The trustees of North Carolina’s flagship university have begun a private meeting to discuss the aftermath of a protest that resulted in the toppling of a century-old Confederate statue on campus. (Aug. 28)
The University of North Carolina is considering a $5.3 million plan to reinstall the statue of the Confederate soldier that was toppled by protesters in August – despite demonstrations and threats from instructors to withhold students’ final grades.
The board of trustees of the university’s flagship Chapel Hill campus has recommended a new “history and education center” to house “Silent Sam” and other exhibits. The center would cost $5.3 million to build and $800,000 per year to run.
The university system’s board of governors is set to discuss the plan Friday. It is unclear whether the governors will vote.
The trustees’ vote last week prompted protests. Students, faculty and civil rights groups say Silent Sam, the bronze statue that stood on the Chapel Hill campus for more than a century, glorifies racism, slavery and white supremacy.
“It’s very obvious that the statue and what it was meant to represent is rooted in white supremacy and completely goes against everything the university stands for,” said Dominque L. Brodie, political action committee co-chair for the Black Student Movement. “It creates a very unwelcome learning environment for black students.”
Some faculty members and graduate students have threatened to withhold final grades for students if the Board of Trustees doesn’t withdraw the plan.
The statue was erected by the North Carolina Division of the United Daughters of the Confederacy in 1913, a time when Confederate memorials proliferated throughout the South, and dedicated to “the sons of the university who entered the war of 1861-65 in answer to the call of their country.”
In recent decades, it has been the scene of protests and the target of violence.
Opposition to Confederate memorials, symbols and flags was reignited in 2015 by the murders of nine black church members in Charleston, South Carolina, by a white supremacist who had posed on social media with guns and a Confederate battle flag.
Communities from New Orleans to New York have grappled since then with what to do with memorials to the Confederacy.
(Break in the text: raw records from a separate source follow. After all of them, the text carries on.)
-- ==== Sys2Proof/Machine/Mesh.lean ====
section
/-! DEFINITION. The mesh: routing, detours, broadcasts, arbitration, reduction on the way, retries and dead links, and
route changes (R194 to R213, R377, R379, R380). -/

namespace Sys2Proof.Machine

/-! ## Links of a router (R194, R205) -/

/-- Is the output toward `d` blocked: by its link-state bit, its link dead, its link or the tile beyond it listed in the live
map, or a port without attachment (R205)? -/
def State.blockedDir (s : State) (t : Nat) (d : Dir) : Bool :=
  let r := (s.tile t).rtr
  r.blocked.getLsbD d.code || r.dead.getLsbD d.code || linkListed s.map.recs t d || ((neighbour t d).isNone && !attached t d)

/-- The attached outward direction of an edge tile (R18). -/
def outDir (t : Nat) : Option Dir := allDirs.find? (attached t)

/-- Is the link there: toward a neighbour or an attached block? -/
def hasLink (t : Nat) (d : Dir) : Bool := (neighbour t d).isSome || attached t d

/-! ## Routing (R204 to R209) -/

/-- What a router does with a packet. -/
inductive Hop where
  | out (ports : List Nat) (p : Packet)
  | unreachable (p : Packet)
  deriving DecidableEq, Repr

/-- The direction toward a tile: x first, then y; none at the tile (R204). -/
def toward (t u : Nat) : Option Dir :=
  if tileX t < tileX u then some .east
  else if tileX u < tileX t then some .west
  else if tileY t < tileY u then some .north
  else if tileY u < tileY t then some .south
  else none

def detourHolds (e : DetourEntry) (d : Dir) (u : Nat) : Bool :=
  e.valid && e.dir = d && e.xLo ≤ tileX u && tileX u ≤ e.xHi && e.yLo ≤ tileY u && tileY u ≤ e.yHi

/-- Route by R204; a blocked output by R208 and R209. The fuel counts waypoints reached and detours taken. -/
def State.route : Nat → State → Nat → Packet → Hop
  | 0, _, _, p => .unreachable p
  | fuel + 1, s, t, p =>
    let r := (s.tile t).rtr
    let blockedAt := fun (d : Dir) =>
      if p.rtEpoch ≠ r.epoch then Hop.unreachable p
      else if neighbour t d = some p.dest then .unreachable p
      else match r.detour.find? fun e => detourHolds e d p.dest with
        | some e =>
          if p.dcnt < 7 then State.route fuel s t { p with waypoint := e.waypoint, wpv := true, dcnt := p.dcnt + 1 }
          else .unreachable p
        | none => .unreachable p
    match toward t (if p.wpv then p.waypoint else p.dest) with
    | some d => if s.blockedDir t d then blockedAt d else .out [d.port] p
    | none =>
      if p.wpv then State.route fuel s t { p with wpv := false }
      else if !p.out then .out [0] p
      else match outDir t with
        | none => .unreachable p
        | some d => if s.blockedDir t d then blockedAt d else .out [d.port] p

/-- The outputs of a broadcast that came by port `i` (R206). -/
def State.castPorts (s : State) (t i : Nat) : List Nat :=
  let r := (s.tile t).rtr
  (0 :: (allDirs.filter fun d => r.mask.getLsbD d.code && !s.blockedDir t d).map Dir.port).filter (· ≠ i)

def State.hop (s : State) (t i : Nat) (p : Packet) : Hop :=
  if p.bcast && p.vc = 3 then .out (s.castPorts t i) p else s.route 20 t p

/-- The unreachable-destination response to a request; an answer is discarded and counted, a management packet is
dropped (R25, R208, R213, R379). -/
def State.cannotReach (s : State) (t : Nat) (p : Packet) : State :=
  if p.vc = 1 then s.modTile t (·.count cAnsDisc 1)
  else if p.vc = 3 then s
  else s.answer t p .unreachable

/-! ## Events of a router (R423) -/

/-- A router raises an event: one report of a code in 1,048,576 cycles (R423). -/
def State.routerEvent (s : State) (t code arg : Nat) : State :=
  let e : EventReport := { code := code, src := 1, tile := some t, field := some (fieldOf t), arg := arg }
  let k := code + 65536
  match tGet? (s.tile t).evts k with
  | none => (s.modTile t fun x => { x with evts := tPut x.evts k (s.now, 0) }).report e
  | some (last, n) =>
    if s.now < last + 1048576 then s.modTile t fun x => { x with evts := tPut x.evts k (last, n + 1) }
    else (s.modTile t fun x => { x with evts := tPut x.evts k (s.now, 0) }).report { e with count := n + 1 }

/-! ## Reduction on the way (R211 to R213) -/

/-- Equal DEST, RID and DOFF. -/
def sameTarget (a b : Packet) : Bool := a.dest = b.dest && a.rid = b.rid && a.doff = b.doff

def packetsMatch (a b : Packet) : Bool := sameTarget a b && a.rfmt = b.rfmt && a.flits = b.flits

/-- The packet of two that combine: `a` is the one already present (R211). -/
def combined (ctr : Nat) (a b : Packet) : Packet :=
  let r := addPayload a.rfmt ctr a.data b.data
  { a with data := r.1, flags := a.flags ||| b.flags ||| r.2, contribs := a.contribs ++ b.contribs, cops := a.cops ++ b.cops }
The deadly 2017 white supremacist rally in Charlottesville, Virginia – home of that state’s flagship university campus – was ostensibly sparked by a proposal to remove a statue of Robert E. Lee from a public park.
University of North Carolina officials say the board of trustees would have preferred to have moved Silent Sam to a secure off-campus location such as the North Carolina Museum of History in Raleigh, but state law prohibits it.
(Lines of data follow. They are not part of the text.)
/-- The record of a slot that parity or a rebuild has filled. What Table 19.4 says of the capture is not known here and
takes free values: GTIME, and MAPGEN of a data shard; for parity MAPGEN is 0. -/
def State.groupRecord (s : State) (x : Group) (len : Nat) : List Byte :=
  let free := fun n => (Config.freeWord (s.freeCtr + n)).toNat
  commitRecord commitMagic x.snap s.mgmt.engId x.index x.id (if x.index ≤ 7 then free 2 else 0) len
    (free 0 + 2 ^ 32 * free 1)

/-- With every end received the slot is committed by R398, LEN the longest; a rebuild ends (R400, R403). -/
def State.groupCommit (s : State) (g : Nat) : State :=
  match s.ckpt.groups[g]? with
  | none => s
  | some x =>
    if !x.sources.all (fun i => (tGet? x.ends i).isSome) then s
    else if !s.slotUp x then s.groupFails g
    else
      let len := x.ends.foldl (fun a e => max a e.2) 0
      let wins := x.wins s.image
      let s := (s.openSlot g).readBack wins x.snap len
      let s := { (s.writeRecord (wins.getD 0 0) x.snap (s.groupRecord x len)) with freeCtr := s.freeCtr + 3 }
      if x.rebuilding then
        (if x.index ≤ 7 then s.modCkpt fun c => { c with last := x.rsnap } else s).rebuildEnds g true
      else s.modGroup g (·.cleared)

/-- A piece arrives: it is added to its stripe, once, and a complete stripe is written (R400). -/
def execParityPiece (p g : Nat) (k : Packet) (s : State) : Out :=
  parityCommand p g k 0 s fun x s =>
    let i := k.rid
    if !x.accepts i || x.members[i]? ≠ some k.seng || x.pieces.contains (i, k.run, k.gen) then s
    else (s.modGroup g (·.addPiece i k)).flushStripe g k.run

/-- An end of shard arrives: stripes that it completes are written, and the last end commits the slot (R400). -/
def execParityEnd (p g : Nat) (k : Packet) (s : State) : Out :=
  parityCommand p g k 1 s fun x s =>
    let i := x.members.idxOf k.seng
    if !x.accepts i then s
    else
      let s := s.modGroup g fun x => { x with ends := tPut x.ends i k.old.toNat }
      let ks := (x.pieces.map (·.2.1)).foldl (fun l k => if l.contains k then l else l ++ [k]) []
      (ks.foldl (fun s k => s.flushStripe g k) s).groupCommit g

/-- A parity member lacks an end packet INTERVAL_S / 4 after the due time: it does not commit (R401). -/
def execParityDeadline (g : Nat) (s : State) : Out :=
  match s.ckpt.groups[g]? with
  | none => .next s
  | some x =>
    if x.pn = 0 || s.clk.master < lateTime s.image x.pn then .next s
    else .next ((s.checkpointLate x.pn).modGroup g (·.cleared))

/-! ## Rebuilding (R403, R404) -/

/-- Does the engine answer HELLO: is one of its pairs in service (R371)? -/
def State.answersHello (s : State) (e : Nat) : Bool :=
  match tGet? s.vdt.peers e with
  | some q => (List.range q.pairs.length).any fun i => !s.vdt.outOf.contains (e, i)
  | none => false

/-- A rebuild request to position j: snapshot in RUN, coefficient in GEN, the lost position in RID. -/
def State.rebuildAsk (s : State) (g : Nat) (x : Group) (left j : Nat) : State :=
  let e := x.members.getD j 0
  let id := s.ckpt.nextOp
  let s := (s.modCkpt fun c => { c with nextOp := id + 1 }).modGroup g fun x => { x with reqs := x.reqs ++ [(id, s.now)] }
  match s.pairFor e 0 with
  | none => s.parityFails id
  | some (lp, rp) => s.vdtSend lp
      { op := .parity, sub := 2, vc := 0, opid := id % 16, serial := id, run := x.rsnap, gen := (rebuildCoeff x.index left j).toNat,
        queue := x.id, rid := x.index, deng := e, seng := s.vdt.selfId, dport := rp, srcEng := s.vdt.selfId, srcKind := 2 }

/-- READY or DEGRADED with REBUILD 1: PARITY_REBUILD, and requests to the eight lowest positions that answer HELLO; with
fewer than eight the rebuild ends (R403). -/
def execRebuildStart (g : Nat) (s : State) : Out :=
  match s.ckpt.groups[g]? with
  | none => .next s
  | some x =>
    if !s.inService || !x.rebuild || x.started || s.mgmt.ksReset.isSome then .next s
    else
      let ps := ((List.range 10).filter fun j => j ≠ x.index && s.answersHello (x.members.getD j 0)).take 8
      let left := ((List.range 10).find? fun j => j ≠ x.index && !ps.contains j).getD 0
      let s := (s.modGroup g fun x => { x.cleared with started := true, rebuilding := true, asked := ps }).event 0x0903 2
        x.rsnap
      if ps.length < 8 || x.refused then .next (s.rebuildEnds g false)
      else .next (ps.foldl (fun s j => s.rebuildAsk g x left j) s)

/-- What the position's slot of snapshot `snap` holds in host memory, where its record is committed: LEN and the shard. -/
def State.slotShard (s : State) (x : Group) (snap : Nat) (host : Mem) : Option (List Byte) :=
  let m := s.image
  let wins := x.wins m
  let base := fun w => (tGet? s.windows w).map (·.base)
  match base (wins.getD 0 0) with
  | none => none
  | some b =>
    let r := fun a n => leNat (mBytes 0 host (b + snap % 2 * parSlot m + a) n)
    if r 0 4 ≠ commitMagic || r 4 4 % 65536 ≠ snap then none
    else
      let len := r 16 8
      some (((List.range (stripeCount len)).map fun k =>
        let a := stripeAt m wins snap k
        mBytes 0 host ((base a.1).getD 0 + a.2) stripeLen).flatten.take len)

/-- What a member answers a rebuild request with: its shard, or none where it refuses. -/
def State.served (s : State) (x : Group) (k : Packet) (img : HostRead) : Option (List Byte) :=
  match img with
  | .failed => none
  | .bytes host _ => if (tGet? s.vdt.peers k.seng).isSome then s.slotShard x k.run host else none

/-- A rebuild request arrives: the member reads the slot from its own host, multiplies each stripe, streams it, and takes
the requester as member INDEX; else it refuses. It waits for a capture of the member's own to end (R403, R405). -/
def execRebuildRequest (p g : Nat) (k : Packet) (img : HostRead) (s : State) : Out :=
  if !s.ckpt.capturing.isEmpty then .next s else
  parityCommand p g k 2 s fun x s =>
    match s.served x k img with
    | some bs =>
      let s := s.modGroup g fun x => { x with members := x.members.set k.rid k.seng }
      s.startStream { gid := x.id, index := x.index, dest := k.seng, len := bs.length, serve := some (k.run % 2),
                      data := (padStripes bs).map (gfMul (BitVec.ofNat 8 k.gen)) }
    | none =>
      let id := s.ckpt.nextOp
      (s.modCkpt fun c => { c with nextOp := id + 1 }).sendBack p k
        { op := .parity, sub := 3, vc := 0, opid := id % 16, serial := id, queue := x.id, rid := x.index, srcEng := s.vdt.selfId, srcKind := 2 }

/-- A member refuses: the rebuild ends without success (R403). -/
def execRebuildRefusal (p g : Nat) (k : Packet) (s : State) : Out :=
  parityCommand p g k 3 s fun x s => if x.accepts (x.members.idxOf k.seng) then s.rebuildEnds g false else s

end Sys2Proof.Machine
end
The law requires an “object of remembrance” to be relocated to a site “within the boundaries of the jurisdiction from which it was relocated.”
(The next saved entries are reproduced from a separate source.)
/-- A piece of a position that the group adds up is taken once: its bytes are XORed into its stripe (R399, R400), and a
complete stripe is written to the group's slot. An end gives its position's LEN; with every end the slot is committed, and a
rebuild is over, LAST taking its snapshot where a data shard was lost (R400, R403). INTERVAL_S / 4 after the due time a slot
that lacks an end is given up (R401). A refused group takes nothing (R402).
In service a group told to rebuild does so once: PARITY_REBUILD, and requests to the eight lowest positions that answer
HELLO; with fewer, or a refused group, it ends at once (R403). A member serves the shard of the slot asked for, multiplied by
the coefficient, or refuses; a refusal ends the rebuild (R403); a request waits for the member's own capture (R405). -/
def Obligations.ParityAndRebuild : Prop :=
  (
    ∀ (s : State) (g : Nat) (x : Sys2Proof.Machine.Group), s.ckpt.groups[g]? = some x →
      let now := fun (u : State) (y : Sys2Proof.Machine.Group) => u.ckpt.groups[g]? = some y
      (∀ p k s', p < 32 → s.takeReceived p k = some s' → k.op = .parity → k.ret = false → k.deng = s.mgmt.engId →
        x.hears k = true →
        (x.refused = true → k.sub = 0 → exec (.parityPiece p g k) s = .next s')
        ∧ (x.refused = true → k.sub = 1 → exec (.parityEnd p g k) s = .next s')
        ∧ (x.refused = false → k.sub = 0 → x.accepts k.rid = true → x.members[k.rid]? = some k.seng →
            x.pieces.contains (k.rid, k.run, k.gen) = false →
            let y := x.addPiece k.rid k
            ∃ u, exec (.parityPiece p g k) s = .next u
              ∧ (y.stripeDone k.run = false → now u y)
              ∧ (y.stripeDone k.run = true → x.wrote.contains k.run = false → s.slotUp x = true →
                  ∃ z, now u z ∧ z.wrote = x.wrote ++ [k.run] ∧ z.pieces = y.pieces ∧ tGet? z.stripes k.run = none))
        ∧ (x.refused = false → k.sub = 1 → x.pieces = [] →
            let i := x.members.idxOf k.seng
            let y : Sys2Proof.Machine.Group := { x with ends := tPut x.ends i k.old.toNat }
            x.accepts i = true → ∃ u, exec (.parityEnd p g k) s = .next u
              ∧ ((∃ q ∈ x.sources, tGet? y.ends q = none) → now u y)
              ∧ ((∀ q ∈ x.sources, tGet? y.ends q ≠ none) → s.slotUp x = true →
                  (x.rebuilding = false → now u x.cleared)
                  ∧ (x.rebuilding = true → (∃ z, now u z ∧ z.rebuilding = false ∧ z.pn = 0 ∧ z.ends = [])
                      ∧ (x.index ≤ 7 → u.ckpt.last = x.rsnap)))))
      ∧ (∀ i (k : Packet), let y := x.addPiece i k
          y.pieces = x.pieces ++ [(i, k.run, k.gen)]
          ∧ (∀ r, r ≠ k.run → tGet? y.stripes r = tGet? x.stripes r)
          ∧ ∀ a, mRead 0 (tGet [] y.stripes k.run) a = if k.gen * 256 ≤ a ∧ a < k.gen * 256 + k.data.length
              then mRead 0 (tGet [] x.stripes k.run) a ^^^ k.data.getD (a - k.gen * 256) 0
              else mRead 0 (tGet [] x.stripes k.run) a)
      ∧ (x.pn ≠ 0 → lateTime s.image x.pn ≤ s.clk.master → ∃ u, exec (.parityDeadline g) s = .next u ∧ now u x.cleared
          ∧ u.ckpt.late = min 255 (s.ckpt.late + 1)))
  ∧ (
    ∀ (s : State) (g : Nat) (x : Sys2Proof.Machine.Group), s.ckpt.groups[g]? = some x →
      (s.inService = true → x.rebuild = true → x.started = false → s.mgmt.ksReset = none →
        let ps := ((List.range 10).filter fun j => j ≠ x.index && s.answersHello (x.members.getD j 0)).take 8
        ∃ u y, exec (.rebuildStart g) s = .next u ∧ u.ckpt.groups[g]? = some y ∧ y.started = true ∧ y.pn = 0
          ∧ (∃ e ∈ u.status.reports, e.code = 0x0903 ∧ e.arg = x.rsnap)
          ∧ (ps.length < 8 ∨ x.refused = true → y.rebuilding = false)
          ∧ (y.rebuilding = true → y.asked = ps))
      ∧ (∀ p k s', p < 32 → s.takeReceived p k = some s' → k.op = .parity → k.ret = false → k.deng = s.mgmt.engId →
        x.hears k = true → x.refused = false →
        (k.sub = 2 → ∀ img,
          (s.ckpt.capturing ≠ [] → exec (.rebuildRequest p g k img) s = .next s)
          ∧ (s.ckpt.capturing = [] → (∀ bs, s.served x k img = some bs → ∃ u st, exec (.rebuildRequest p g k img) s = .next u
              ∧ st ∈ u.ckpt.streams ∧ st.dest = k.seng ∧ st.serve = some (k.run % 2) ∧ st.len = bs.length
              ∧ st.data = (padStripes bs).map (gfMul (BitVec.ofNat 8 k.gen)))
            ∧ (s.served x k img = none → ∃ (w : State) (r : Packet), exec (.rebuildRequest p g k img) s = .next (w.vdtSend p r)
              ∧ r.op = .parity ∧ r.sub = 3 ∧ r.deng = k.seng ∧ r.queue = x.id)))
        ∧ (k.sub = 3 → x.rebuilding = true → x.accepts (x.members.idxOf k.seng) = true → ∃ u y,
            exec (.rebuildRefusal p g k) s = .next u ∧ u.ckpt.groups[g]? = some y ∧ y.rebuilding = false ∧ y.pn = 0)))

/-- A command acts on everything but the queue of commands that wait. It is refused only where it is a sequencer instruction
whose operands its encoding cannot hold (R40 to R45), and a well-formed sequencer instruction answers a next state in every
state: its own effect, a trap, or a wait. A unit that no engine has is a fault, whatever the state of a tile's sequencer. -/
def Obligations.CommandsAnswer : Prop :=
  ∀ (c : Instr) (s : State),
    (∀ u, exec c s = .next u → u.pending = s.pending)
    ∧ (∀ r, exec c s = .refused r → r = .illFormed ∧ c.seqTile.isSome = true ∧ c.formOk = false)
    ∧ (c.seqWf = true → ∃ u, exec c s = .next u)
    ∧ (∀ t, c.seqTile = some t → Config.nTiles ≤ t → exec c s = .fault .noSuchTile)

/-- The word 0xFFFD9187 of R41's example is ADDI s3, s2, −5; and words written out from Tables 02.2, 02.3, 02.6 and 02.7: a
jump, a branch, a load, a special-register read, a remote GET, and the halfwords of C.ADDI, C.DONE and an undefined one. -/
def Obligations.SequencerWords : Prop :=
  ∀ (t : Nat) (hi : BitVec 16),
    decodeSeq t 0x9187 0xFFFD = .addi t (.w ⟨3, 2, -5⟩)
    ∧ decodeSeq t 0b00001_0001_01100_11 0b0000000000000000 = .jal t (.w ⟨1, 1⟩)
    ∧ decodeSeq t 0b11111_0101_01011_11 0b1111111111111111 = .bcc t (.w ⟨5, -1⟩)
    ∧ decodeSeq t 0b0_0010_0011_01001_11 0b0000000000100_10_0 = .ld t (.w ⟨3, 2, 0, 2, 4⟩)
    ∧ decodeSeq t 0b0_0000_0100_01110_11 0b0000000000101_000 = .mfs t (.w ⟨4, 0, 0, 5⟩)
    ∧ decodeSeq t 0b1_0010_0011_10001_11 0b00000_0000_0001_010 = .rmoGet t ⟨3, 2, 5, 0, 0⟩
    ∧ decodeSeq t 0b1000_0011_1111_11_00 hi = .addi t (.addi ⟨3, 15, 3⟩)
    ∧ decodeSeq t 0b0010_0000_0000_00_01 hi = .doneHandler t (.c ⟨0, 0, 0⟩)
    ∧ decodeSeq t 0b1111_0000_0000_00_10 hi = .alu t (.undef16 0b1111000000000010)

/-- For every well-formed sequencer instruction the decoder reads the instruction back from the halfwords of its encoding,
with every operand (R40 to R45, R47); and every pair of halfwords, on every tile, decodes to a well-formed instruction whose
encoding is those bits: a 16-bit one is the first halfword alone. -/
def Obligations.SequencerCodeAgrees : Prop :=
  (∀ (i : Instr) (t len : Nat) (w : Word), i.seqTile = some t → i.seqWf = true → i.word = some (len, w) →
    (len = 4 → decodeSeq t (w.extractLsb' 0 16) (w.extractLsb' 16 16) = i)
    ∧ (len = 2 → ∀ hi, decodeSeq t (w.extractLsb' 0 16) hi = i)
    ∧ (len = 2 ∨ len = 4) ∧ (len = 4 ↔ w.extractLsb' 0 2 = 3))
  ∧ (∀ (t : Nat) (lo hi : BitVec 16), t < Config.nTiles →
    (decodeSeq t lo hi).seqTile = some t ∧ (decodeSeq t lo hi).seqWf = true
      ∧ (lo.extractLsb' 0 2 = 3 → (decodeSeq t lo hi).word = some (4, hi ++ lo))
      ∧ (lo.extractLsb' 0 2 ≠ 3 → (decodeSeq t lo hi).word = some (2, lo.zeroExtend 32)))

/-- In every state whose memories are canonical, with addresses strictly rising and no byte listed that an unlisted address
reads as, a step, be it a command or the passage of time, leaves them so: every tile's scratchpad and instruction store, and
each Keystone's flash device, image and SRAM. Equal memories are then equal data. -/
def Obligations.StepKeepsForm : Prop :=
  ∀ (s u : State),
    ((∀ t, (s.tile t).memWf = true)
      ∧ ∀ k, Mem.wf erased (s.ks k).flash = true ∧ Mem.wf erased (s.ks k).img = true ∧ Mem.wf 0 (s.ks k).sram = true) →
    step s = .next u →
    (∀ t, (u.tile t).memWf = true)
      ∧ ∀ k, Mem.wf erased (u.ks k).flash = true ∧ Mem.wf erased (u.ks k).img = true ∧ Mem.wf 0 (u.ks k).sram = true

/-- After reset the engine is in state OFF with no command waiting (R255); every tile's sequencer is STOPPED with its
registers and PC at 0, its queues closed, its scratchpad and store canonical; every port of both kinds is without a link;
and the Keystones' memories are canonical. The zeros of scratchpad, store and registers are the model's choice (logs 4
and 5). -/
def Obligations.ResetState : Prop :=
  State.reset.mgmt.st = .off ∧ State.reset.pending = []
    ∧ (∀ t, (State.reset.tile t).memWf = true ∧ (State.reset.seq t).state = .stopped ∧ (State.reset.seq t).pc = 0
      ∧ (∀ r, (State.reset.seq t).reg r = 0) ∧ ∀ i, ((State.reset.tile t).queue i).isOpen = false)
    ∧ (∀ h, (State.reset.port h).linkUp = false ∧ (State.reset.port h).state = .down)
    ∧ (∀ p, (State.reset.vport p).state = .unused)
    ∧ ∀ k, Mem.wf erased (State.reset.ks k).flash = true ∧ Mem.wf erased (State.reset.ks k).img = true
      ∧ Mem.wf 0 (State.reset.ks k).sram = true
end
“We followed a thoughtful and thorough process to meet the charge set out by the Board of Governors,” university Chancellor Carol L. Folt said in a statement. “Public safety is our strongest criteria. Our mission is to be an open campus where people can be active, study and do their work in a safe place. We have a long and important history to tell and this plan offers us an outstanding opportunity to tell it fully.”
Some want the statue returned to its original location.
Kevin Stone, commander of the North Carolina Division of the Sons of Confederate Veterans, said a history center would be a waste of taxpayer dollars.
He said the statue should be returned with a fence or barrier around it to keep protesters away.
Stone disagrees that the statue promotes white supremacy.
“You cannot judge 1850s and ’60s history by 2018 attitudes and opinions,” he said. “A lot of people who are offended are offended because of their own ignorance of history.”
The board of governors has spent a week reviewing the history center proposal.
“This four-part plan is thorough and detailed, and we are grateful for the time and energy that the UNC-Chapel Hill Board of Trustees and UNC-Chapel Hill Chancellor Carol Folt took to develop these recommendations,” Board of Governors Chairman Harry Smith said in a statement.
The proposal approved by the trustees would place the history center in Odum Village, a former site for student family housing that is set to be razed.
It would feature exhibits on the university’s 225-year history, covering slavery, war, emancipation, civil unrest and other topics.
Brodie said Odum Village is historically where many black students lived and congregated.
“To put it in that location just shows that they don’t care about how black students feel,” Brodie said. “We have been the ones saying for years that the statue created an unwelcome and uncomfortable environment.”